In Tbilisi I feel like I am hovering on the outside of things, while in Yerevan I had my own little corner where I was not on the outside. In Tbilisi almost all the people I spend time with are foreigners, while in Armenia, especially in the last few years, I didn’t really have any friends who weren’t Armenian, most of them local Armenians plus a few Diasporan-Armenians. I notice I have to get used to the different dynamics in both environments.
In the end, for me, Yerevan is so much more, still.
Yerevan is where my Armenian colleagues were amazed that I knew the minibus routes much better than they did. Yerevan is where the woman I buy my vegetables from tells me: “I missed your smile,” and where another vegetable seller once tried to hook me up with her son who was more than ten years my junior. Yerevan is where, when I run into the mail delivery woman three streets away from where I live, she tells me to wait a second, grabs into her plastic bag filled with mail and takes out a postcard my parents sent me. In Yerevan I spent countless chatting and laughing with kids at a dialysis ward in one of the hospitals and being amazed at their resilience. In Yerevan I took care of a friend after he’d been in a car accident. Yerevan is where I’d go to my regular bar on my own, knowing that sooner rather than later a friend would show up to hang out with. Yerevan is where a good friend fought and won a ten month long battle for me over a closed down water pipe (a long story of arrogant neighbors, uncooperative civil servants, a hole in the law, and no one willing to take any responsibility).
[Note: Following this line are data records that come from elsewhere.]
-- ==== Sys2Proof/Machine/Manager.lean ====
section
/-! DEFINITION. Manager records and what both heads do when they apply one (R22, R189, R261, R316, R317, R339 to R343, R361 to
R374, R408, R409), member replacement (R356) and the ANA states (R25, R191). -/

namespace Sys2Proof.Machine

/-! ### ANA -/

/-- The ANA state of a group, by its stream, at this head (R25, R179, R402): 1 Optimized, 2 Non-optimized, 3 Inaccessible, 4
Persistent Loss, 15 Change. -/
def State.anaOf (s : State) (g : Nat) : Nat :=
  let st := s.stream g
  if s.seam.rejoining then 3
  else if !(s.ready && s.isHead) then 4
  else if s.seam.leaseLost || s.seam.ioStopped then 3
  else if (match s.seam.claim with | some c => c.streams.any (·.1 == g) | none => false) then 15
  else if (match st.handback with | some h => decide (s.epn < h) | none => false) then 15
  else if st.takes s.epn then 1
  else if s.peerUp then 2
  else 3

/-- Report changes of the ANA states: counts and the ANA Change Notice (R191). -/
def State.anaUpdate (s : State) : State :=
  let now := [s.anaOf 0, s.anaOf 1]
  if now = s.nvme.ana then s
  else
    let counts := List.zipWith (fun (a : Nat × Nat) c => if a.1 = a.2 then c else c + 1) (List.zip now s.nvme.ana) s.nvme.anaCounts
    State.noticeAll { s with nvme := { s.nvme with ana := now, anaCount := s.nvme.anaCount + 1, anaCounts := counts } } noticeAna

/-- Release the completions that POWER_FAIL_N or the want of a majority held (R402, R611). -/
def State.drainAll (s : State) : State :=
  s.nvme.ctrls.foldl (fun acc e => e.2.cqs.foldl (fun a q => a.drainCq e.1 q.1 q.2.held.length) acc) s

/-! ### Checkpoints of the Hem -/

/-- A checkpoint is written: not durable before the next phase 0, the one before it of its kind durable (R154, R160, log 96). -/
def State.looseCkpt (s : State) (k i : Nat) (c : CkptPair) : List (Nat × Nat × Bool) :=
  s.hem.looseCk.filter (fun x => !(x.1 == k && x.2.1 == i)) ++ [(k, i, c.next)]

/-- The slot group that a checkpoint is written into holds its old content until then (R153, R160). -/
def State.overCkpt (s : State) (k i : Nat) (c : CkptPair) : State := s.leave (· == .ckpt k i c.next)

/-- Write a Darning checkpoint of a stream (R365): tier, cursor, FAIL set. -/
def State.ckptDarn (s : State) (i : Nat) (v : List Nat) : State :=
  let h := s.hem
  let s1 := s.overCkpt 0 i (if i = 0 then h.darn else h.darn1)
  if i = 0 then { s1 with hem := { s1.hem with looseCk := s.looseCkpt 0 0 h.darn, darn := h.darn.put v } }
  else { s1 with hem := { s1.hem with looseCk := s.looseCkpt 0 1 h.darn1, darn1 := h.darn1.put v } }

/-- Write a Refold checkpoint of a stream (R371): generation, boundary, stripes done. -/
def State.ckptRefold (s : State) (i : Nat) (v : List Nat) : State :=
  let h := s.hem
  let s1 := s.overCkpt 1 i (if i = 0 then h.refold else h.refold1)
  if i = 0 then { s1 with hem := { s1.hem with looseCk := s.looseCkpt 1 0 h.refold, refold := h.refold.put v } }
  else { s1 with hem := { s1.hem with looseCk := s.looseCkpt 1 1 h.refold1, refold1 := h.refold1.put v } }

/-- Write a replication checkpoint (R537): G, claim count, replicated EPN, newest RECEIPT per stream. -/
def State.ckptRepl (s : State) (v : List Nat) : State :=
  let h := s.hem
  let s1 := s.overCkpt 2 0 h.repl
  { s1 with hem := { s1.hem with looseCk := s.looseCkpt 2 0 h.repl, repl := h.repl.put v } }

/-! ### Shelf members -/

/-- Indices of a value in a list. -/
def idxOf (l : List Nat) (x : Nat) : Option Nat := (List.range l.length).find? (fun i => l.getD i 0 == x)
I have a history with Yerevan that I don’t have with Tbilisi (yet). In Yerevan I loved, I made a fool of myself, I laughed, I cried, I danced, I argued, I made mistakes, I found myself in situations (both good and bad) I’d never thought I’d find myself in, I made friends, I lost friends, I changed a few people’s lives, I grieved over the death of my best friend.
I don’t have that history with Tbilisi yet. Give me time and I am sure I will. Then I can give you a more honest answer as to which city I prefer.